*YOUR TASK*
Would you please copy the part of the material below that opens with the line containing "let d := ((d.hwSet" and closes with the line containing "if m = 1 then d.clr (F.CMP_STAT_ARMED i)"? Copy it exactly, and only it.

*INFORMATION SHOWN*
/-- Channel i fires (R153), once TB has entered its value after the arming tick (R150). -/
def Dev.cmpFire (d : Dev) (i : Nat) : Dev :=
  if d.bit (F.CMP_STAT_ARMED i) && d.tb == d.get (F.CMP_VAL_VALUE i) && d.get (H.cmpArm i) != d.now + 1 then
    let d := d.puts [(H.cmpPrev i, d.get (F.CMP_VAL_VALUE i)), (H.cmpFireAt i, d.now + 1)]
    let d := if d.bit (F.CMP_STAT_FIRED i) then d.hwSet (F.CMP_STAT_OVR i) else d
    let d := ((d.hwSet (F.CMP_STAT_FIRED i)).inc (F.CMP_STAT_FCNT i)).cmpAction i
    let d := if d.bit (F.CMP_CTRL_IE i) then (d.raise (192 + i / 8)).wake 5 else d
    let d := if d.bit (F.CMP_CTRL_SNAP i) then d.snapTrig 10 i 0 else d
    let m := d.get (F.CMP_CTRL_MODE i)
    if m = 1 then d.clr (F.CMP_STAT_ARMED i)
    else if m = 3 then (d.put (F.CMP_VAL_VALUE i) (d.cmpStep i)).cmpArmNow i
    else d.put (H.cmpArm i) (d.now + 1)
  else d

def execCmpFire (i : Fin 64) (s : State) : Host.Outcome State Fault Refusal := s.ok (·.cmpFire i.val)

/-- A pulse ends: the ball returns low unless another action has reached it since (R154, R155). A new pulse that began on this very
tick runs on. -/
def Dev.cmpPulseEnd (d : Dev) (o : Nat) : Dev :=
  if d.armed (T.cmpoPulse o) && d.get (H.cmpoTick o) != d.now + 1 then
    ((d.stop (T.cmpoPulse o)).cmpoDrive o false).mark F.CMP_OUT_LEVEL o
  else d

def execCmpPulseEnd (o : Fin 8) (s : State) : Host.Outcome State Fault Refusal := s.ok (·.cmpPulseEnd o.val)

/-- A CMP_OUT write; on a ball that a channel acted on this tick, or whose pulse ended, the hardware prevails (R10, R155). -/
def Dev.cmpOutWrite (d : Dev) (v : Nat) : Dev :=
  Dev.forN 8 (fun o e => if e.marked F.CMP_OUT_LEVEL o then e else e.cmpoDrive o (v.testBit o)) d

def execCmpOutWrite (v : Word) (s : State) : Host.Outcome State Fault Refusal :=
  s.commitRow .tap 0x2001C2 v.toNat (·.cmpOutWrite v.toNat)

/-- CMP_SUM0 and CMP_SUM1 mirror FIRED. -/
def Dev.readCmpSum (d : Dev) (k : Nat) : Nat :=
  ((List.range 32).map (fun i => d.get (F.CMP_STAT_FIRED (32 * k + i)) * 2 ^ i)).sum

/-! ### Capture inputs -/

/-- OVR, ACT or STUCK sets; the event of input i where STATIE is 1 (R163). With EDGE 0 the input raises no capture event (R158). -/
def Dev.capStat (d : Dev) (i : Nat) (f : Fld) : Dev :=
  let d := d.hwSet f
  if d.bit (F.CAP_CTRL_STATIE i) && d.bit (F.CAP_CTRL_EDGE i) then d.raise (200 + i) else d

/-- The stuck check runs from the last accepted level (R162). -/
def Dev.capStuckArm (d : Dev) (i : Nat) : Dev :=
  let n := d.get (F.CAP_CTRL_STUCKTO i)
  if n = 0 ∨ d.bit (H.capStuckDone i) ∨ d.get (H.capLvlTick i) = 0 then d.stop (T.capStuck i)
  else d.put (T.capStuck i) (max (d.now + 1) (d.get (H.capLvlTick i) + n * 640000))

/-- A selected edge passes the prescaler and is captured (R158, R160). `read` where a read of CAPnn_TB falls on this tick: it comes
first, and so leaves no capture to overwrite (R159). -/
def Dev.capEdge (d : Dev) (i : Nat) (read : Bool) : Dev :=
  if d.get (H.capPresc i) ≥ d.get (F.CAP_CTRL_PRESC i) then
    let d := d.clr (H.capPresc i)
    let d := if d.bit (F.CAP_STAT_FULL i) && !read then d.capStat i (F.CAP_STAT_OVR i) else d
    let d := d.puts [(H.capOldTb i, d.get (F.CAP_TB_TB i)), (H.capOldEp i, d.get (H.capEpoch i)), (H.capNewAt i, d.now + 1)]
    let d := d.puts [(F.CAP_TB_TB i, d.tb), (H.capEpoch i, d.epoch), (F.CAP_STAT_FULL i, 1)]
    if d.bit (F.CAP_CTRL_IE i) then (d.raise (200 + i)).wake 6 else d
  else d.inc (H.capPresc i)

*ANSWER SPACE*
    let d := ((d.hwSet (F.CMP_STAT_FIRED i)).inc (F.CMP_STAT_FCNT i)).cmpAction i
    let d := if d.bit (F.CMP_CTRL_IE i) then (d.raise (192 + i / 8)).wake 5 else d
    let d := if d.bit (F.CMP_CTRL_SNAP i) then d.snapTrig 10 i 0 else d
    let m := d.get (F.CMP_CTRL_MODE i)
    if m = 1 then d.clr (F.CMP_STAT_ARMED i)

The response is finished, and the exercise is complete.